They had a Canadian woman speak over skype. Except I don't think anyone in the room could understand a word she was saying. The connection was kind of bad. It really was kind of a surreal experience and so very Indian in its way. There were so many brilliant, super-qualified, official people in the room. And yet people got up and sat down as they pleased. "Questions" were usually more statements than questions, although perhaps with high level science this is the case. I have never been to a comparable paper conference in the U.S. I've mostly just been to English or religious research conferences and, well, especially in the English ones, people do not tend to really have questions or opinions. Also, at the end the woman running the panel who had been fielding and answering questions at the end said that she was just a housewife and didn't have a job. I was kind of like "whaaa?" She spoke well and seemed very intelligent, so I assume she has some advanced degrees. It was just kind of random to have listened to someone talk about some science subject and then have them describe themselves to you as "just a housewife." Perhaps it is just part of the evolving definition of womanhood and gender equality.
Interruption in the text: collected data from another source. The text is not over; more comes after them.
-- ==== Sys2Proof/Laws/Ctrl.lean ====
section
/-! SUPPORT. What a command reads from `CTRL` is what the table of `10_state.md` R22 says of the bits: one lemma per field. -/

namespace Sys2Proof.Machine

open Sys2Proof.Safety

/-- A field of a word, as a number. -/
theorem toNat_extract (w : Word) (start len : Nat) :
    (w.extractLsb' start len).toNat = w.toNat / 2 ^ start % 2 ^ len := by
  simp [Nat.shiftRight_eq_div_pow]

/-- One bit of a word, as a number. -/
theorem toNat_getLsbD (w : Word) (k : Nat) : (w.getLsbD k).toNat = w.toNat / 2 ^ k % 2 := by
  rw [BitVec.getLsbD, Nat.toNat_testBit]

theorem variantCode_toNat (v : Variant) : (variantCode v).toNat = cipherCode v := by cases v <;> rfl

theorem ctrlCipher_iff (s : State) (v : Variant) : s.ctrlCipher = v ↔ cipherField s = cipherCode v := by
  have codes : ∀ (c : BitVec 2) (v : Variant), variantOfCode c = v ↔ c.toNat = cipherCode v := by
    intro c v; revert c; cases v <;> decide
  exact (codes _ v).trans (by rw [toNat_extract s.ctrl 0 2]; simp [cipherField])

theorem ctrlKeyadj_iff (s : State) : s.ctrlKeyadj = true ↔ keyadjField s = 1 := by
  rw [show keyadjField s = (s.ctrl.getLsbD 2).toNat from (toNat_getLsbD s.ctrl 2).symm, State.ctrlKeyadj]
  cases s.ctrl.getLsbD 2 <;> simp

theorem ctrlKeyadj_false_iff (s : State) : s.ctrlKeyadj = false ↔ keyadjField s = 0 := by
  rw [show keyadjField s = (s.ctrl.getLsbD 2).toNat from (toNat_getLsbD s.ctrl 2).symm, State.ctrlKeyadj]
  cases s.ctrl.getLsbD 2 <;> simp

theorem ctrlModeCode_toNat (s : State) : s.ctrlModeCode.toNat = modeField s :=
  toNat_extract s.ctrl 4 3

theorem ctrlMode_iff (s : State) (m : Mode) : modeOfCode s.ctrlModeCode = some m ↔ modeField s = modeCode m := by
  have codes : ∀ (c : BitVec 3) (m : Mode), modeOfCode c = some m ↔ c.toNat = modeCode m := by
    intro c m; revert c; cases m <;> decide
  rw [codes, ctrlModeCode_toNat]

theorem ctrlMode_none_iff (s : State) : modeOfCode s.ctrlModeCode = none ↔ modeField s = 7 := by
  have codes : ∀ c : BitVec 3, modeOfCode c = none ↔ c.toNat = 7 := by decide
  rw [codes, ctrlModeCode_toNat]

theorem ctrlPad_iff (s : State) (pd : Padding) : s.ctrlPad = pd ↔ padField s = padCode pd := by
  have codes : ∀ (c : BitVec 2) (pd : Padding), paddingOfCode c = pd ↔ c.toNat = padCode pd := by
    intro c pd; revert c; cases pd <;> decide
  exact (codes _ pd).trans (by rw [toNat_extract s.ctrl 8 2]; rfl)

theorem ctrlPorder_iff (s : State) (o : BitOrder) : s.ctrlPorder = o ↔ porderField s = orderCode o := by
  rw [show porderField s = (s.ctrl.getLsbD 10).toNat from (toNat_getLsbD s.ctrl 10).symm, State.ctrlPorder]
  cases s.ctrl.getLsbD 10 <;> cases o <;> simp [orderCode]

theorem ctrlPbase_eq (s : State) : s.ctrlPbase = pbaseField s := toNat_getLsbD s.ctrl 11

end Sys2Proof.Machine
end

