-- ==== Sys2Proof/Laws/Ends.lean ====
section
/-! SUPPORT. How a command can end, said once for all ten: every later fact about all commands is a case analysis on
`Ends`. -/

namespace Sys2Proof.Machine

open Sys2Proof.Safety

/-- The caches a data command can leave: the old one, or the one after some block operations with the installed keys. -/
def CacheAfter (s : State) (c : List CacheEntry) : Prop :=
  c = s.cache ∨ ∃ v rks r n, s.installed = .ok (v, rks) ∧ (r = rks ∨ r = rks.reverse)
    ∧ c = (s.touchCache Config.params v r n).cache

/-- How many draws a data command that ends well makes. -/
def drawsOf (i : Instr) (s : State) : Nat :=
  if (i = .encbuf ∨ ∃ n, i = .encchk n) ∧ s.ctrlPad = .iso10126
  then padLength (blockSize s.kcipher) s.dlen.toNat - 1 else 0

/-- The ends of a command `i` from `s`. -/
inductive Ends (i : Instr) (s t : State) : Prop
  | clr (hi : i = .clr) (ht : t = s.clear)
  | nop (hi : i = .nop) (ht : t = s.complete)
  | keyRejected (n : BitVec 16) (hi : i = .setkey n) (e : CoreError) (ht : t = s.dropKey.raise false e)
  | keyInstalled (n : BitVec 16) (hi : i = .setkey n) (rk : List Bytes) (hn : rk.length = roundCount s.ctrlCipher)
      (hk : ∀ k ∈ rk, k.length = roundKeyLength s.ctrlCipher)
      (ht : t = (s.dropKey.installKey s.ctrlCipher rk).complete)
  | dataFailed (hi : isDataCommand i = true) (e : CoreError) (c : List CacheEntry) (hc : CacheAfter s c)
      (ht : t = State.raise { s with cache := c } true e)
  | dataDone (hi : isDataCommand i = true) (out : Bytes) (hl : out.length ≤ 4112) (c : List CacheEntry) (hc : CacheAfter s c)
      (ht : t = ((State.drew { s with cache := c } (drawsOf i s)).putOutput out).complete)

theorem CacheAfter.same {s : State} : CacheAfter s s.cache := .inl rfl

theorem CacheAfter.touch {s : State} {v : Variant} {rks r : List Bytes} (n : Nat) (h : s.installed = .ok (v, rks))
    (hr : r = rks ∨ r = rks.reverse) : CacheAfter s (s.touchCache Config.params v r n).cache :=
  .inr ⟨v, rks, r, n, h, hr, rfl⟩

theorem blockSize_le (v : Variant) : blockSize v ≤ 16 := by cases v <;> decide

/-- The blocks of `IV` and `DELTA` have the block size. -/
theorem length_ivBlock (s : State) (v : Variant) : (s.ivBlock (blockSize v)).length = blockSize v := by
  have := blockSize_le v
  simp only [State.ivBlock, Reg4.bytes, List.length_take, List.length_append, length_wordBytes]
  omega

theorem length_deltaBlock (s : State) (v : Variant) : (s.deltaBlock (blockSize v)).length = blockSize v := by
  have := blockSize_le v
  simp only [State.deltaBlock, Reg4.bytes, List.length_take, List.length_append, length_wordBytes]
  omega

/-- The mode engine keeps the length of a whole number of blocks. -/
theorem State.length_modeEnc (s : State) (c : ModeSetup) (x : Bytes) (h : x.length % c.bs = 0) :
    (s.modeEnc c x).length = x.length :=
  Machine.length_modeEnc (fun b hb => length_encBlock _ _ b hb) _ (length_ivBlock s _) (length_deltaBlock s _) x h

theorem State.length_modeDec (s : State) (c : ModeSetup) (x : Bytes) (h : x.length % c.bs = 0) :
    (s.modeDec c x).length = x.length :=
  Machine.length_modeDec (fun b hb => length_encBlock _ _ b hb) (fun b hb => length_decBlock _ _ b hb) _
    (length_ivBlock s _) (length_deltaBlock s _) x h

/-- The padded input is a whole number of blocks and fits `DOUT`. -/
theorem length_paddedInput {s : State} {c : ModeSetup} (hc : modeChecks Config.params s = .ok c) :
    (s.paddedInput c).length % c.bs = 0 ∧ (s.paddedInput c).length ≤ 4112 := by
  have hd : s.dlen.toNat ≤ 4096 := (modeChecks_ok.1 hc).2.2.1
  have hb : c.bs ≤ 16 := blockSize_le c.variant
  have hp := length_pad_le s.draw c.bs (blockSize_pos _) c.padding (s.din s.dlen.toNat)
  rw [State.length_din] at hp
  exact ⟨length_pad_mod _ _ (blockSize_pos _) _ _, by rw [State.paddedInput]; omega⟩

/-- The draws of an encrypting mode command. -/
theorem drawCount_eq {s : State} {c : ModeSetup} {i : Instr} (hi : i = .encbuf ∨ ∃ n, i = .encchk n)
    (hc : modeChecks Config.params s = .ok c) : drawCount c.bs c.padding s.dlen.toNat = drawsOf i s := by
  have h := modeChecks_ok.1 hc
  have hv : s.kcipher = c.variant := (State.installed_ok.1 h.1).2.2.1
  rw [drawsOf, hv, h.2.2.2.2.2, ModeSetup.bs]
  simp only [hi, true_and]
  cases c.padding <;> simp [drawCount]

theorem drawsOf_eq_zero {i : Instr} (s : State) (h : ¬(i = .encbuf ∨ ∃ n, i = .encchk n)) : drawsOf i s = 0 :=
  if_neg fun hc => h hc.1

theorem encryptCommand_ends {i : Instr} {s : State} {run : ModeSetup → Bytes → Bytes}
    (hi : i = .encbuf ∨ ∃ n, i = .encchk n) (hk : isDataCommand i = true) (hrun : ∀ c x, run c x = s.modeEnc c x) :
    Ends i s (encryptCommand Config.params run s) := by
  rcases encryptCommand_cases Config.params run s with ⟨e, _, h⟩ | ⟨c, hc, h⟩
  · exact .dataFailed hk e s.cache .same h
  · have hp := length_paddedInput hc
    refine .dataDone hk (run c (s.paddedInput c)) ?_ _ (.touch ((s.paddedInput c).length / c.bs) (modeChecks_ok.1 hc).1 (.inl rfl)) (h.trans ?_)
    · rw [hrun, State.length_modeEnc _ _ _ hp.1]; exact hp.2
    · rw [drawCount_eq hi hc]; rfl

theorem decryptCommand_ends {i : Instr} {s : State} {run : ModeSetup → Bytes → Bytes}
    (hi : ¬(i = .encbuf ∨ ∃ n, i = .encchk n)) (hk : isDataCommand i = true) (hrun : ∀ c x, run c x = s.modeDec c x) :
    Ends i s (decryptCommand Config.params run s) := by
  have order : ∀ c : ModeSetup, decryptOrder c = c.rks ∨ decryptOrder c = c.rks.reverse := by
    intro c
    simp only [decryptOrder]
    split
    · exact .inr rfl
    · exact .inl rfl
  rcases decryptCommand_cases Config.params run s with
    ⟨e, _, h⟩ | ⟨c, _, _, h⟩ | ⟨c, e, hc, _, _, h⟩ | ⟨c, z, hc, hm, hz, h⟩
  · exact .dataFailed hk e s.cache .same h
  · exact .dataFailed hk _ s.cache .same h
  · exact .dataFailed hk e _ (.touch (s.dlen.toNat / c.bs) (modeChecks_ok.1 hc).1 (order c)) h
  · refine .dataDone hk z ?_ _ (.touch (s.dlen.toNat / c.bs) (modeChecks_ok.1 hc).1 (order c)) (h.trans ?_)
    · have hd : s.dlen.toNat ≤ 4096 := (modeChecks_ok.1 hc).2.2.1
      have hl := length_unpad_le hz
      rw [hrun, State.length_modeDec _ _ _ (by rwa [State.length_din]), State.length_din] at hl
      omega
    · rw [drawsOf_eq_zero s hi]; rfl

theorem blockCommand_ends {i : Instr} {s : State} {op : Variant → List Bytes → Bytes → Bytes}
    {order : List Bytes → List Bytes} (hi : ¬(i = .encbuf ∨ ∃ n, i = .encchk n)) (hk : isDataCommand i = true)
    (hop : ∀ v r b, b.length = blockSize v → (op v r b).length = blockSize v)
    (hord : ∀ r, order r = r ∨ order r = r.reverse) : Ends i s (blockCommand Config.params op order s) := by
  rcases blockCommand_cases Config.params op order s with ⟨e, _, h⟩ | ⟨v, r, _, _, h⟩ | ⟨v, r, hi', _, h⟩
  · exact .dataFailed hk e s.cache .same h
  · exact .dataFailed hk _ s.cache .same h
  · refine .dataDone hk (op v r (s.din (blockSize v))) ?_ _ (.touch 1 hi' (hord r)) (h.trans ?_)
    · have := blockSize_le v
      rw [hop _ _ _ (State.length_din s _)]; omega
    · rw [drawsOf_eq_zero s hi]; rfl

/-- Every command ends in one of the six ways. -/
theorem exec_ends {i : Instr} {s t : State} (h : exec i s = .next t) : Ends i s t := by
  cases i with
  | nop => cases h; exact .nop rfl rfl
  | clr => cases h; exact .clr rfl rfl
  | setkey n =>
    cases h
    rcases setKey_cases Config.params n s with ⟨_, h⟩ | ⟨_, e, _, h⟩ | ⟨_, rk, hk, h⟩
    · exact .keyRejected n rfl _ h
    · exact .keyRejected n rfl e h
    · exact .keyInstalled n rfl rk (expandKey_ok hk).1 (expandKey_ok hk).2 h
  | encblk =>
    cases h
    exact blockCommand_ends (by simp) rfl (fun v r b hb => length_encBlock v r b hb) fun r => .inl rfl
  | decblk =>
    cases h
    exact blockCommand_ends (by simp) rfl (fun v r b hb => length_decBlock v r b hb) fun r => .inr rfl
  | encbuf => cases h; exact encryptCommand_ends (.inl rfl) rfl fun _ _ => rfl
  | decbuf => cases h; exact decryptCommand_ends (by simp) rfl fun _ _ => rfl
  | encchk n => cases h; exact encryptCommand_ends (.inr ⟨n, rfl⟩) rfl fun c x => runChunked_false _ _ _ _ x
  | decchk n => cases h; exact decryptCommand_ends (by simp) rfl fun c x => runChunked_false _ _ _ _ x
  | permute m =>
    cases h
    rcases permuteCommand_cases Config.params m s with ⟨e, _, h⟩ | ⟨hc, h⟩
    · exact .dataFailed rfl e s.cache .same h
    · refine .dataDone rfl (permute (s.din s.dlen.toNat) (s.tbl m.toNat) s.ctrlPorder s.ctrlPbase) ?_ s.cache .same
        (h.trans ?_)
      · have : m.toNat ≤ 256 := (permuteChecks_none.1 hc).2.2.2.1
        rw [length_permute, State.length_tbl]; omega
      · rw [drawsOf_eq_zero s (by simp)]; rfl

/-- Every command answers a next state. -/
theorem exec_next (i : Instr) (s : State) : ∃ t, exec i s = .next t := by cases i <;> exact ⟨_, rfl⟩

end Sys2Proof.Machine
end

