-- ==== Sys2Proof/Tests/Slice0.lean ====
section
/-! SUPPORT. Tests: the well-formedness smoke, a written-out word per command, one-step tests with the spec's own values,
and for every statement with hypotheses a witness that meets them. Expected values are the spec's (`95_test_vectors.md`
and the worked examples of the rules), never the model's own answers. -/

namespace Sys2Proof.Tests

open Sys2Proof.Machine Sys2Proof.Safety

/-! ### Small states -/

/-- The next state of an outcome, to look at its fields. -/
def after (o : Host.Outcome State Fault Refusal) : State :=
  match o with
  | .next t => t
  | .fault _ => State.reset
  | .refused _ => State.reset

/-- The first four bytes, as a word. -/
def wordAtHead (bs : Bytes) : Word := wordOfBytes (bs.getD 0 0) (bs.getD 1 0) (bs.getD 2 0) (bs.getD 3 0)

/-- A 16-byte register from its bytes. -/
def reg4 (bs : Bytes) : Reg4 :=
  ⟨wordAtHead bs, wordAtHead (bs.drop 4), wordAtHead (bs.drop 8), wordAtHead (bs.drop 12)⟩

/-- `LDIN`: bytes in `DIN` and their number in `DLEN`. -/
def loadDin (s : State) (bs : Bytes) : State := { s.putBytes dinBase bs with dlen := BitVec.ofNat 32 bs.length }

/-- `LDTBL`: entries in `TBL`. -/
def loadTbl (s : State) (ws : List Word) : State := s.putBytes tblBase (ws.flatMap wordBytes)

/-- A key of variant `v` with these round keys is installed. -/
def keyed (s : State) (v : Variant) (rks : List Bytes) : State := s.installKey v rks

/-- Round keys of the right number and lengths, all zero. -/
def zeroKeys (v : Variant) : List Bytes := List.replicate (roundCount v) (zeroBytes (roundKeyLength v))

/-- The key of R156. -/
def keyR156 : Bytes := [0x13, 0x34, 0x57, 0x79, 0x9B, 0xBC, 0xDF, 0xF1]

/-- The round keys R156 prints for it. -/
def roundKeysR156 : List Bytes := [
  [0x1B, 0x02, 0xEF, 0xFC, 0x70, 0x72], [0x79, 0xAE, 0xD9, 0xDB, 0xC9, 0xE5], [0x55, 0xFC, 0x8A, 0x42, 0xCF, 0x99],
  [0x72, 0xAD, 0xD6, 0xDB, 0x35, 0x1D], [0x7C, 0xEC, 0x07, 0xEB, 0x53, 0xA8], [0x63, 0xA5, 0x3E, 0x50, 0x7B, 0x2F],
  [0xEC, 0x84, 0xB7, 0xF6, 0x18, 0xBC], [0xF7, 0x8A, 0x3A, 0xC1, 0x3B, 0xFB], [0xE0, 0xDB, 0xEB, 0xED, 0xE7, 0x81],
  [0xB1, 0xF3, 0x47, 0xBA, 0x46, 0x4F], [0x21, 0x5F, 0xD3, 0xDE, 0xD3, 0x86], [0x75, 0x71, 0xF5, 0x94, 0x67, 0xE9],
  [0x97, 0xC5, 0xD1, 0xFA, 0xBA, 0x41], [0x5F, 0x43, 0xB7, 0xF2, 0xE7, 0x3A], [0xBF, 0x91, 0x8D, 0x3D, 0x3F, 0x0A],
  [0xCB, 0x3D, 0x8B, 0x0E, 0x17, 0xF5]]

/-- The IV, delta and data of R243. -/
def ivR243 : Bytes := [0xF0, 0xE1, 0xD2, 0xC3, 0xB4, 0xA5, 0x96, 0x87]
def deltaR243 : Bytes := [0x01, 0x02, 0x04, 0x08, 0x10, 0x20, 0x40, 0x80]
def dataR243 : Bytes :=
  [0x4E, 0x6F, 0x77, 0x20, 0x69, 0x73, 0x20, 0x74, 0x68, 0x65, 0x20, 0x74, 0x69, 0x6D, 0x65, 0x20]

/-- The setting of R243 with this `CTRL` value and data. -/
def settingR243 (ctrl : Word) (din : Bytes) : State :=
  loadDin { keyed State.reset .base roundKeysR156 with
    ctrl := ctrl, iv := reg4 ivR243, ivlen := 8, delta := reg4 deltaR243, deltalen := 8 } din

/-- The host has issued these events. -/
def issue (s : State) (evs : List HostEvent) : State := { s with port := ⟨evs, .none⟩ }

/-! ### Well-formedness smoke -/

theorem test_wellFormed_refuses_encchk_zero : (Instr.encchk 0).wellFormed = false := by decide
theorem test_wellFormed_refuses_decchk_zero : (Instr.decchk 0).wellFormed = false := by decide
theorem test_wellFormed_admits : (Instr.encchk 1).wellFormed = true ∧ (Instr.decchk 65535).wellFormed = true
    ∧ (Instr.setkey 0).wellFormed = true ∧ (Instr.permute 65535).wellFormed = true := by decide

/-! ### Decoding: one word per command, written out from the table of R95 (`ARG` in [23:8], `OPC` in [7:0]) -/

theorem test_decode_nop : decode 0b00000000000000000000000000000000 = .ok .nop := by decide
theorem test_decode_setkey : decode 0b00000000000000000001100000000001 = .ok (.setkey 24) := by decide
theorem test_decode_encblk : decode 0b00000000000000000000000000000010 = .ok .encblk := by decide
theorem test_decode_decblk : decode 0b00000000000000000000000000000011 = .ok .decblk := by decide
theorem test_decode_encbuf : decode 0b00000000000000000000000000000100 = .ok .encbuf := by decide
theorem test_decode_decbuf : decode 0b00000000000000000000000000000101 = .ok .decbuf := by decide
theorem test_decode_encchk : decode 0b00000000100000000000000100000110 = .ok (.encchk 32769) := by decide
theorem test_decode_decchk : decode 0b00000000000000000000001000000111 = .ok (.decchk 2) := by decide
theorem test_decode_permute : decode 0b00000000111111111111111100001000 = .ok (.permute 65535) := by decide
theorem test_decode_clr : decode 0b00000000000000000000000000001111 = .ok .clr := by decide
/-- R94: the unassigned codes next to `PERMUTE` and `CLR`. -/
theorem test_decode_unassigned : decode 0x0E = .error .unknownOpcode ∧ decode 0x10 = .error .unknownOpcode
    ∧ decode 0x0100000F = .error .reservedBits := by decide
theorem test_decodeTableWord : decodeTableWord 32 0x00001001 = some (.setkey 16)
    ∧ decodeTableWord 32 0x00000006 = none := by decide

/-! ### The commands, one step each -/

/-- R280: `NOP` after a failed `ENCBLK` gives `STATUS = 1`, `ERRCODE = 0`. -/
theorem test_nop_replaces_report :
    let t := after (exec .nop (State.reset.raise true .stateNokey))
    statusWord t = 1 ∧ t.errcode = 0 ∧ t.errinfo = 0 := by decide

/-- R201, R156: `SETKEY 8` with the key of R156 gives `STATUS = 5` and the printed round keys. -/
theorem test_setkey_base :
    let t := after (exec (.setkey 8) { State.reset with key := ⟨0x13345779, 0x9BBCDFF1, 0, 0, 0, 0, 0, 0⟩ })
    statusWord t = 5 ∧ t.rkEnc = some roundKeysR156 := by decide +kernel

/-- R201, R320: a failed `SETKEY` removes the installed key and reports the offered length. -/
theorem test_setkey_wrong_length :
    let t := after (exec (.setkey 9) (keyed State.reset .base (zeroKeys .base)))
    statusWord t = 2 ∧ t.errcode = 0x10 ∧ t.errinfo = 9 ∧ t.rkEnc = none := by decide

/-- R205: the example of `ENCBLK`. -/
theorem test_encblk :
    let t := after (exec .encblk (loadDin (keyed State.reset .base roundKeysR156)
      [0x01, 0x23, 0x45, 0x67, 0x89, 0xAB, 0xCD, 0xEF]))
    t.output = [0x85, 0xE8, 0x13, 0x54, 0x0F, 0x0A, 0xB4, 0x05] ∧ t.olen = 8 ∧ statusWord t = 5 := by decide +kernel

/-- R206: the example of `DECBLK`. -/
theorem test_decblk :
    let t := after (exec .decblk (loadDin (keyed State.reset .base roundKeysR156)
      [0x85, 0xE8, 0x13, 0x54, 0x0F, 0x0A, 0xB4, 0x05]))
    t.output = [0x01, 0x23, 0x45, 0x67, 0x89, 0xAB, 0xCD, 0xEF] := by decide +kernel

/-- The round keys of V21. -/
def roundKeysV21 : List Bytes :=
  [[0x0B, 0x7C, 0xED, 0xB8, 0x1F, 0x1A, 0x59, 0x95], [0xA4, 0x5C, 0xD3, 0x41, 0x76, 0xE9, 0x6E, 0x4E],
   [0x54, 0xD4, 0x90, 0xB7, 0x03, 0xBA, 0xC0, 0x93], [0xF6, 0x87, 0x0B, 0xB1, 0xE0, 0xA2, 0x84, 0x2E],
   [0x94, 0x25, 0x0A, 0x11, 0x75, 0xE6, 0x78, 0x80], [0x22, 0x1C, 0x76, 0x4C, 0xEF, 0xB2, 0xB4, 0xC6]]

/-- V22: `E_K(PT)` of `COMP2`, by `ENCBLK`. -/
theorem test_encblk_comp2 :
    let t := after (exec .encblk (loadDin (keyed State.reset .comp2 roundKeysV21)
      ((List.range 16).map fun k => BitVec.ofNat 8 (0x11 * k))))
    t.output = [0x05, 0x33, 0xEC, 0x48, 0x2A, 0x4F, 0x2D, 0xC5, 0x12, 0x00, 0x6D, 0x74, 0xC8, 0xB0, 0xD7, 0x29]
      ∧ statusWord t = 0x15 := by decide +kernel

/-- R22: the eight values of `MODE`, the four of `PAD` and of `CIPHER`, and `PORDER`, `PBASE`, `KEYADJ` next to each other. -/
theorem test_ctrl_fields :
    let at' (w : Word) : State := { State.reset with ctrl := w }
    [0x00, 0x10, 0x20, 0x30, 0x40, 0x50, 0x60, 0x70].map (fun w => modeOfCode (at' w).ctrlModeCode)
      = [some .ecb, some .cbc, some .pcbc, some .cfb, some .ofb, some .ctr, some .randomDelta, none]
    ∧ [0x000, 0x100, 0x200, 0x300].map (fun w => (at' w).ctrlPad) = [.zeros, .pkcs7, .ansiX923, .iso10126]
    ∧ [0, 1, 2, 3].map (fun w => (at' w).ctrlCipher) = [.base, .comp2, .comp3, .comp4]
    ∧ [0x400, 0x800, 0x004].map (fun w => ((at' w).ctrlPorder, (at' w).ctrlPbase, (at' w).ctrlKeyadj))
      = [(.lsbFirst, 0, false), (.msbFirst, 1, false), (.msbFirst, 0, true)] := by decide

/-- R240: the example of `ENCBUF` (`CBC`, `ZEROS`). -/
theorem test_encbuf_cbc :
    (after (exec .encbuf (settingR243 0x010 dataR243))).output
      = [0x0B, 0x1D, 0x61, 0xD6, 0xFE, 0xDE, 0x9A, 0x40, 0x28, 0x6F, 0x2D, 0x4E, 0x5B, 0xB4, 0x36, 0x81] := by
  decide +kernel

/-- P2: `DECBUF` of the `PKCS7` ciphertext of "Hello, world!" gives 13 bytes (`CBC`). -/
theorem test_decbuf_pkcs7 :
    let t := after (exec .decbuf (settingR243 0x110
      [0x77, 0x25, 0x50, 0x95, 0x51, 0x4C, 0x76, 0x03, 0xED, 0x31, 0xAB, 0x9A, 0x3A, 0x77, 0xAA, 0x2B]))
    t.output = [0x48, 0x65, 0x6C, 0x6C, 0x6F, 0x2C, 0x20, 0x77, 0x6F, 0x72, 0x6C, 0x64, 0x21] := by decide +kernel

/-- R243, R264: `ENCCHK 2` in `CTR` gives the row of `CTR`. -/
theorem test_encchk_ctr :
    (after (exec (.encchk 2) (settingR243 0x050 dataR243))).output
      = [0xC2, 0x38, 0x2A, 0xD0, 0x30, 0x5F, 0x5B, 0x37, 0xF1, 0xB7, 0x60, 0x81, 0x62, 0xB9, 0x59, 0xF7] := by
  decide +kernel

/-- R243, R265: `DECCHK 3` in `RANDOM_DELTA` returns the input. -/
theorem test_decchk_delta :
    (after (exec (.decchk 3) (settingR243 0x060
      [0x0B, 0x1D, 0x61, 0xD6, 0xFE, 0xDE, 0x9A, 0x40, 0x43, 0xEF, 0x00, 0x95, 0x71, 0xB3, 0x67, 0x94]))).output
      = dataR243 := by
  decide +kernel

/-- R266, R270: with the legacy parameter the second chunk restarts from the IV: with `T = 2` on 16 bytes in `CTR` both
blocks are masked with `E(IV)`, which R243 prints. -/
theorem test_encchk_legacy_ctr :
    (encryptChunked { Config.params with legacyChunkRestart := true } 2
      (settingR243 0x050 (zeroBytes 16))).output
      = [0x8C, 0x57, 0x5D, 0xF0, 0x59, 0x2C, 0x7B, 0x43, 0x8C, 0x57, 0x5D, 0xF0, 0x59, 0x2C, 0x7B, 0x43] := by
  decide +kernel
Housewives conversant on the cutting edge of brain science and psychology. It sounds good to me.

Anyhow, today I am going to try to see if I can get in touch with the owner of Fact & Fiction. It is this awesome book store with pound for pound the best selection of books I have seen in India. The store is about the size of a small bedroom, but my goodness there are so many quality books in there. I haven't purchased a book there and I kind of would like to grease the wheels with a purchase, but I am running out of money (it is the last week) and I am pretty sure that I have more books than I have suitcase space, so I will have to look for something small. I bought the Penguin Hindi-English dictionary because it is spectacular and it is so much cheaper here. Except it is huge. But really, it is the best Hindi dictionary I have ever seen. Okay, uh, I also bought the entire Harry Potter series in Hindi. But it was cheap! It was less than forty dollars for the entire series! Don't judge me. These two things are my problem. Because seven books are not small. I had extra weight coming over, so here's to hoping I can slim things down enough. I've set aside money for baggage fees, if it comes to that. Hopefully it won't so that money can go towards September rent instead, but it will be fine either way.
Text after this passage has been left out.